Elephant, Rhino, & Hippo Hide Leather
Elephant hide is also very strong and durable. Elephant leather is a very exotic thick-grained leather. You can expect it to be 3 – 5 ounces thick and very resistant to the weather, except on the fleshy side. Therefore, it will make a great pair of sturdy, long-lasting work shoes.
Hippo hide has the same rugged, tough grain texture as elephant hide, yet both are very comfortable.
Ostrich leather has one of the finest textures of these rugged leathers. And, since ostrich are farmed nearly worldwide, you shouldn’t have to worry about them being poached for their hide. The skin has a goose-bump texture from the feathers, which makes it durable and flexible yet soft, supple, and comfortable. Its leather does not crack even under extreme weather conditions, so it is long-lasting.
Ostrich leather has a “full quill” area that is the most sought-after of ostrich leathers and, thus, more expensive. Less expensive ostrich leather is the “semi quill” and the “smooth ostrich quill.” The full quill leather is most often taken from the back of the ostrich, where the largest feathers are.
American Alligator & Caiman Crocodile Leather
The American alligator is also widely farmed in the Southeastern USA, where many restaurants serve deep-fried gator morsels with French fries or rice. Alligator or ‘gator skin is a classic skin for making slippers and shoes. Although it is very rugged and durable, it is very soft and pliable. And, because it contains fewer bones, it is quite easy to work with and fold, form, cut, and stitch.

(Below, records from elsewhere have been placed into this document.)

-- ==== Sys2Proof/Machine/Engine.lean ====
section
/-! DEFINITION. What the engines share: completion tags (R190, R191), what BGWAIT reads (R103), the CRC of an overlay (R38),
spans of memory and of scratchpads read and written by an engine with the poison they carry (R163, R188), and shadow bytes
(R194, R195). -/

namespace Sys2Proof.Machine

/-! ## Completion tags -/

/-- Whether a tag of a core is ready (R190). -/
def tagFree (s : State) (core n : Nat) : Bool := (getCore s core).tags.getLsbD n
/-- A tag taken by a command at its acceptance (R190). -/
def tagTake (s : State) (core n : Nat) : State :=
  modCore s core (fun k => { k with tags := k.tags &&& ~~~((1 : W64) <<< n) })
/-- A tag given back by a word that stalls after all. -/
def tagBack (s : State) (core n : Nat) : State := modCore s core (fun k => { k with tags := k.tags ||| ((1 : W64) <<< n) })
/-- What BGWAIT writes for a tag (R103). -/
def tagValue (s : State) (core n : Nat) : W64 :=
  match tget (getCore s core).tagInfo n with
  | some i => if i.kind = .bank then i.status else 0xFFFF
  | none => 0xFFFF
/-- Name of the record on which the register of a BGWAIT is pending. -/
def bgwaitId (n : Nat) : Nat := 2 ^ 50 + n
/-- The BGWAITs of a group that wait for a tag end (R103). -/
def bgwaitWake (g : Group) (n : Nat) (v : W64) : Group :=
  let g1 := (g.bgwaits.filter (·.1 = n)).foldl (fun a x => sSet a x.2 v) g
  { g1 with bgwaits := g1.bgwaits.filter (·.1 ≠ n), pend := g1.pend.filter (·.id ≠ bgwaitId n) }
/-- A command's tag made ready, with what the core keeps of the command (R190); BGWAITs on it end, and later loads of their groups see
what the command wrote (R104). -/
def tagReady (s : State) (core n : Nat) (kind : TagKind) (status : W64) (block : Nat) : State :=
  let s1 := modCore s core (fun k =>
    { k with tags := k.tags ||| ((1 : W64) <<< n), tagInfo := tset k.tagInfo n ⟨kind, status, block⟩ })
  let v := tagValue s1 core n
  let waits := fun (g : Group) => decide (g.core = core) && g.bgwaits.any (·.1 = n)
  let s2 := if s1.groups.any (fun g => waits g.2) then acquireDo s1 core 3 else s1
  { s2 with groups := s2.groups.map (fun g => if waits g.2 then (g.1, bgwaitWake g.2 n v) else g) }

/-- A command of a group accepted by an engine: the group's memory gate and its release first, which covers its earlier reads too
(R311), its tag ready, room in the engine; the parameter block is read as it stands at issue (R181, R452). -/
def issueCmd (cx : Ctx) (s : State) (n a align bytes : Nat) (room : State → Nat → Bool) (f : State → Nat → WRes) : WRes :=
  if !(tagFree s cx.grp.core n) || !(memGate s cx.gk) then .stall s
  else
    let r := releaseAll s cx.gk s.nextId 5 (BitVec.allOnes 64)
    if !r.2 then .stall r.1
    else withParam cx r.1 (sGet cx.grp a) align bytes (fun s1 blk =>
      if room s1 blk then f (tagTake s1 cx.grp.core n) blk else .stall s1)

/-- An MSI-X vector raised, or left pending while the table in BAR 0 masks it (R396; log 123). -/
def raiseMsix (s : State) (v : Nat) : State :=
  { s with mgmt := if s.mgmt.vmask.testBit v then { s.mgmt with vpend := s.mgmt.vpend ||| 2 ^ v } else { s.mgmt with msix := v :: s.mgmt.msix } }
/-- A vector masked, or opened, which raises it if it is pending (R396; log 123). -/
def maskVector (s : State) (v : Nat) (masked : Bool) : State :=
  if v ≥ 4 then s
  else
    let bits := fun (n : Nat) => (List.range 4).foldl (fun a k => a + (if k ≠ v && n.testBit k then 2 ^ k else 0)) 0
    if masked then { s with mgmt := { s.mgmt with vmask := s.mgmt.vmask ||| 2 ^ v } }
    else
      let m := { s.mgmt with vmask := bits s.mgmt.vmask, vpend := bits s.mgmt.vpend }
      { s with mgmt := if s.mgmt.vpend.testBit v then { m with msix := v :: m.msix } else m }
/-- The end of a node's command noted in its run (R337): 0 DONE, 4 CMDERR. -/
def nodeNote (s : State) (node : Option (Nat × Nat)) (status : Nat) : State :=
  match node with
  | none => s
  | some (i, n) => { s with esc := { s.esc with
      runs := s.esc.runs.map (fun r => if r.inst = i && r.node = n then { r with status := some (if status = 0 then 0 else 4) } else r) } }
/-- What follows a command's completion point: its tag, its barrier slot, its node (R190, R193, R341). -/
def cmdDone (s : State) (core id : Nat) (tag : Option Nat) (kind : TagKind) (status : W64) (block : Nat) (bar : Option Nat)
    (node : Option (Nat × Nat)) : State :=
  let s1 := match tag with | some n => tagReady s core n kind status block | none => s
  let s2 := match bar with | some k => barCommand s1 block k id | none => s1
  nodeNote s2 node status.toNat

/-! ## CRC-32 -/

/-- One bit of the CRC-32 of IEEE 802.3, least significant bit first. -/
def crcBit (r : Nat) : Nat := if r % 2 = 1 then Nat.xor (r / 2) 0xEDB88320 else r / 2
/-- One byte. -/
def crcByte (r b : Nat) : Nat := crcBit (crcBit (crcBit (crcBit (crcBit (crcBit (crcBit (crcBit (Nat.xor r b))))))))
/-- CRC-32 of `n` bytes of a little-endian number, from a register value. -/
def crcGo : Nat → Nat → Nat → Nat
  | 0, _, r => r
  | n + 1, v, r => crcGo n (v / 256) (crcByte r (v % 256))
/-- CRC-32 of `n` bytes (R38; initial value and final inversion as IEEE 802.3 has them). -/
def crc32 (n v : Nat) : Nat := Nat.xor (crcGo n v 0xFFFFFFFF) 0xFFFFFFFF

/-! ## Spans -/

/-- A span of bytes an engine reads or writes: in the scratchpad of a core, or in memory. -/
structure EngSpan where
  sp : Option Nat
  addr : Nat
  len : Nat
  deriving DecidableEq, Repr

/-- What an engine's read or write comes to. -/
inductive Take where
  /-- The bytes, and the first poisoned sector among them: its first byte and its length within the bytes. -/
  | ok (v : Nat) (poi : Option (Nat × Nat))
  | fault (sub : Nat)
  | remote (code : Nat)
  | full
  /-- So many pieces of a unit have been sent to other devices; the rest follows. -/
  | sent (k : Nat)
  | wait

/-- Sectors of a span of a scratchpad that are poisoned, as the sectors of a 128-byte line. -/
def spadSectors (s : State) (c b off : Nat) : BitVec 4 :=
  let base := off / 128 * 4
  BitVec.ofNat 4 (((List.range 4).filter (fun k => spadPoison s c b ((base + k) * 32) 32)).foldl (fun a k => a + 2 ^ k) 0)
/-- The first poisoned sector that `n` bytes from byte `off` of a line touch: where it starts within them, and how many of
them it holds. -/
def firstPoison (off n : Nat) (p : BitVec 4) : Option (Nat × Nat) :=
  ((List.range 4).find? (fun k => p.getLsbD k && off < 32 * k + 32 && 32 * k < off + n)).map (fun k =>
    (max off (32 * k) - off, min (off + n) (32 * k + 32) - max off (32 * k)))

/-- One piece of a span read. -/
def takePiece (s : State) (die b : Nat) (sp : Option Nat) (va n : Nat) : State × Take :=
  match sp with
  | some c => (s, .ok (spadRead s c b va n) (firstPoison (va % 128) n (spadSectors s c b va)))
  | none =>
    let r := accRead s none die va n
    match r.2 with
    | .ok v => (r.1, .ok v none)
    | .poison v p => (r.1, .ok v (firstPoison (va % 128) n p))
    | .fault sub => (r.1, .fault sub)
    | .remote code => (r.1, .remote code)
    | .wait => (r.1, .wait)
/-- Spans read one after another, up to the first poisoned sector. -/
def takeSpans (s : State) (die b : Nat) (xs : List EngSpan) : State × Take :=
  let ps := (xs.foldl (fun (a : List (Option Nat × Nat × Nat × Nat) × Nat) x =>
    (a.1 ++ (pieces (x.len / 128 + 2) (x.addr % 2 ^ 64) x.len 0).map (fun p => (x.sp, p.1, p.2.1, a.2 + p.2.2)), a.2 + x.len)) ([], 0)).1
  ps.foldl (fun (a : State × Take) p =>
    match a.2 with
    | .ok v none =>
      let r := takePiece a.1 die b p.1 p.2.1 p.2.2.1
      match r.2 with
      | .ok w poi => (r.1, .ok (v + w * 2 ^ (8 * p.2.2.2)) (poi.map (fun q => (p.2.2.2 + q.1, q.2))))
      | o => (r.1, o)
    | _ => a) (s, .ok 0 none)
/-- The answers of other devices to a span's reads, which are kept until the reader is done with them, forgotten. -/
def spansTaken (s : State) (die : Nat) (xs : List EngSpan) : State :=
  readsTaken s none die ((xs.map (fun x => match x.sp with
    | some _ => []
    | none => (pieces (x.len / 128 + 2) (x.addr % 2 ^ 64) x.len 0).map (fun p => (p.1, p.2.1)))).flatten)

/-- The event by which an agent goes on, noted at the lines of its spans that it may have to wait at (R58, R60). -/
def spanHolds (s : State) (die : Nat) (xs : List EngSpan) (ev : Instr) : State :=
  xs.foldl (fun a x => match x.sp with
    | some _ => a
    | none => (pieces (x.len / 128 + 2) (x.addr % 2 ^ 64) x.len 0).foldl (fun q p => match (xlateNow q none die p.1).2 with
      | .ok e => if tgtOf q (daOf e p.1) = .hbm then noteHold q (lineOf (localOf (daOf e p.1))) ev else q
      | _ => q) a) s

/-! ## Shadow bytes -/

/-- Shadow bytes of a line in a set: mask, bytes and poisoned sectors (R194). -/
def shadowGet (s : State) (cl h line : Nat) : LineMask × Line × BitVec 4 :=
  tgetD (tgetD (getCluster s cl).shadow h []) line (0, 0, 0)
/-- Shadow bytes written (R194). -/
def shadowPut (s : State) (cl h line : Nat) (m : LineMask) (d : Line) (p : BitVec 4) : State :=
  let o := shadowGet s cl h line
  modCluster s cl (fun c => { c with
    shadow := tset c.shadow h (tset (tgetD c.shadow h []) line
      (o.1 ||| m, overLine o.2.1 m d, (o.2.2 &&& ~~~(maskWhole m)) ||| p)) })
/-- Whether a line of a set can take shadow bytes: it has some already, or its home slice holds fewer than 512 (R195). -/
def shadowRoom (s : State) (cl h line : Nat) : Bool :=
  (tget (tgetD (getCluster s cl).shadow h []) line).isSome || hiddenCount s (homeSlice line) < 512
/-- A set emptied and freed (R197). -/
def shadowFree (s : State) (cl h : Nat) : State :=
  modCluster s cl (fun c => { c with shadow := tdel c.shadow h, shOwner := tdel c.shOwner h })

/-! ## Writing -/

/-- Whether one piece of a destination can be written now (R188, R194, R195): `sh` names a shadow set of a cluster. -/
def givePieceOk (s : State) (die : Nat) (sh : Option (Nat × Nat)) (va n : Nat) : State × Take :=
  let r := xlateNow s none die va
  match r.2 with
  | .fault sub => (r.1, .fault sub)
  | .wait => (r.1, .wait)
  | .ok e =>
    match daCheck r.1 e va true false with
    | some sub => (r.1, .fault sub)
    | none =>
      let da := daOf e va
      let la := localOf da
      match sh with
      | some (cl, h) =>
        if tgtOf r.1 da ≠ .hbm || e.nc then (r.1, .fault scType)
        else if shadowRoom r.1 cl h (lineOf la) then (r.1, .ok 0 none) else (r.1, .full)
      | none =>
        if tgtOf r.1 da = .remote then
          match fabRefuse r.1 (chipOf da) (localOf da) with
          | some code => (r.1, .remote code)
          | none => (r.1, if fabRoom r.1 (chipOf da) la then .ok 0 none else .wait)
        else match hostFails r.1 la with
        | some code => (r.1, .remote code)
        | none =>
          let h := admitType (if e.nc then .u else .o) r.1 (lineOf la) (spanMask (la % 128) n) true
          (h.1, if h.2 then .ok 0 none else .wait)
/-- One piece of a destination written, with the sectors that become poisoned. -/
def givePiece (s : State) (die : Nat) (sh : Option (Nat × Nat)) (va n v : Nat) (p : BitVec 4) : State × Take :=
  match sh with
  | none =>
    let r := accWrite s none die va n v p false
    (r.1, match r.2 with | .ok _ | .poison _ _ => .ok 0 none | .fault sub => .fault sub | .remote c => .remote c | .wait => .wait)
  | some (cl, h) =>
    match (xlateNow s none die va).2 with
    | .ok e =>
      let la := localOf (daOf e va)
      if shadowRoom s cl h (lineOf la) then
        (shadowPut s cl h (lineOf la) (spanMask (la % 128) n) (lineAt (la % 128) n v) p, .ok 0 none)
      else (s, .full)
    | .fault sub => (s, .fault sub)
    | .wait => (s, .wait)
/-- Sectors of a piece, which starts at byte `o` of the unit and at byte `off` of a line, that receive bytes of a poisoned
source sector. -/
def poisonHere (poi : Option (Nat × Nat)) (o off n : Nat) : BitVec 4 :=
  match poi with
  | none => 0
  | some (st, ln) =>
    let a := max o st
    let e := min (o + n) (st + ln)
    if a < e then spanSectors (off + (a - o)) (e - a) else 0
/-- Whether a piece of a destination lies on another device. -/
def pieceFar (s : State) (die : Nat) (sh : Option (Nat × Nat)) (va : Nat) : Bool :=
  sh.isNone && (match (xlateNow s none die va).2 with | .ok e => decide (tgtOf s (daOf e va) = .remote) | _ => false)
/-- Some pieces of a unit written one after another, up to the first that cannot be: how many have been. -/
def givePieces (s : State) (die : Nat) (sh : Option (Nat × Nat)) (v : Nat) (poi : Option (Nat × Nat)) (ps : List (Nat × Nat × Nat)) :
    State × Nat × Take :=
  ps.foldl (fun (a : State × Nat × Take) p =>
    match a.2.2 with
    | .ok _ _ =>
      let r := givePiece a.1 die sh p.1 p.2.1 (bitsOf v (8 * p.2.2) (8 * p.2.1)) (poisonHere poi p.2.2 (p.1 % 128) p.2.1)
      (match r.2 with
      | .ok _ _ => (r.1, a.2.1 + 1, r.2)
      | o => (a.1, a.2.1, o))
    | _ => a) (s, 0, .ok 0 none)
/-- The bytes of a unit written to a destination; after a poisoned source sector, the bytes before it and the poison (R188).
Nothing is written unless every piece can be. Of a unit that lies partly on another device the far part goes first and the near part
once the far part is `answered`, since a unit that a device turns down is not written (Table 8.5); `k` far pieces have gone already. -/
def giveSpan (s : State) (die b : Nat) (sh : Option (Nat × Nat)) (x : EngSpan) (v : Nat) (poi : Option (Nat × Nat)) (k : Nat)
    (answered : Bool) : State × Take :=
  let n := match poi with | none => x.len | some q => q.1 + q.2
  let ps := pieces (n / 128 + 2) (x.addr % 2 ^ 64) n 0
  match x.sp with
  | some c =>
    (ps.foldl (fun a p =>
      let bad := poisonHere poi p.2.2 (p.1 % 128) p.2.1
      let a1 := spadWrite a c b p.1 p.2.1 (bitsOf v (8 * p.2.2) (8 * p.2.1)) true
      ((List.range 4).filter (fun j => bad.getLsbD j)).foldl (fun q j => spadSetPoison q c b (p.1 / 128 * 4 + j)) a1) s, .ok 0 none)
  | none =>
    let far := ps.filter (fun p => pieceFar s die sh p.1)
    let near := ps.filter (fun p => !(pieceFar s die sh p.1))
    let chk := (if k = 0 then ps else near).foldl (fun (a : State × Take) p =>
      match a.2 with
      | .ok _ _ => givePieceOk a.1 die sh p.1 p.2.1
      | _ => a) (s, .ok 0 none)
    match chk.2 with
    | .ok _ _ =>
      let r := givePieces chk.1 die sh v poi (far.drop k)
      match r.2.2 with
      | .ok _ _ =>
        if near.isEmpty then (r.1, .ok 0 none)
        else if !(far.isEmpty || (answered && k = far.length)) then (r.1, .sent far.length)
        else
          let q := givePieces r.1 die sh v poi near
          match q.2.2 with
          | .ok _ _ => (q.1, .ok 0 none)
          | o => (chk.1, o)
      | .wait => if r.2.1 + k = 0 then (chk.1, .wait) else (r.1, .sent (k + r.2.1))
      | o => (chk.1, o)
    | _ => chk

end Sys2Proof.Machine
end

The Caiman Crocodile is farmed throughout South and Central America. Although they are related, the Caiman croc is quite different than the American Alligator in that it is more rigid because of the calcium deposits that form its scales.
Snakeskins: Rattlesnakes, Pythons, Sea Snakes, or Eel Leather
Most rattlesnakes, pythons, and eels are farmed. Some even go to the farm to pick their “snake” and choose how it will be cut to determine its exotic pattern. Depending on whether you cut across the belly (belly cut), which has the smaller scales, or the back (back cut) with very large scales, will dictate the pattern, then the skins are normally bleached to remove the natural color, though some customers may prefer it left as is.
Native American & African Tribal Techniques
Native Americans and some African tribes developed innovative techniques for turning animal hides into shoes and clothing. They soaked the skins in water mixed with hemlock, oak bark, and ashes from their campfires for a few weeks. This process removed the animal hair and any leftover flesh. They then worked the hides by hand to make them soft and pliable. Smoking and salting skins were also popular for tanning.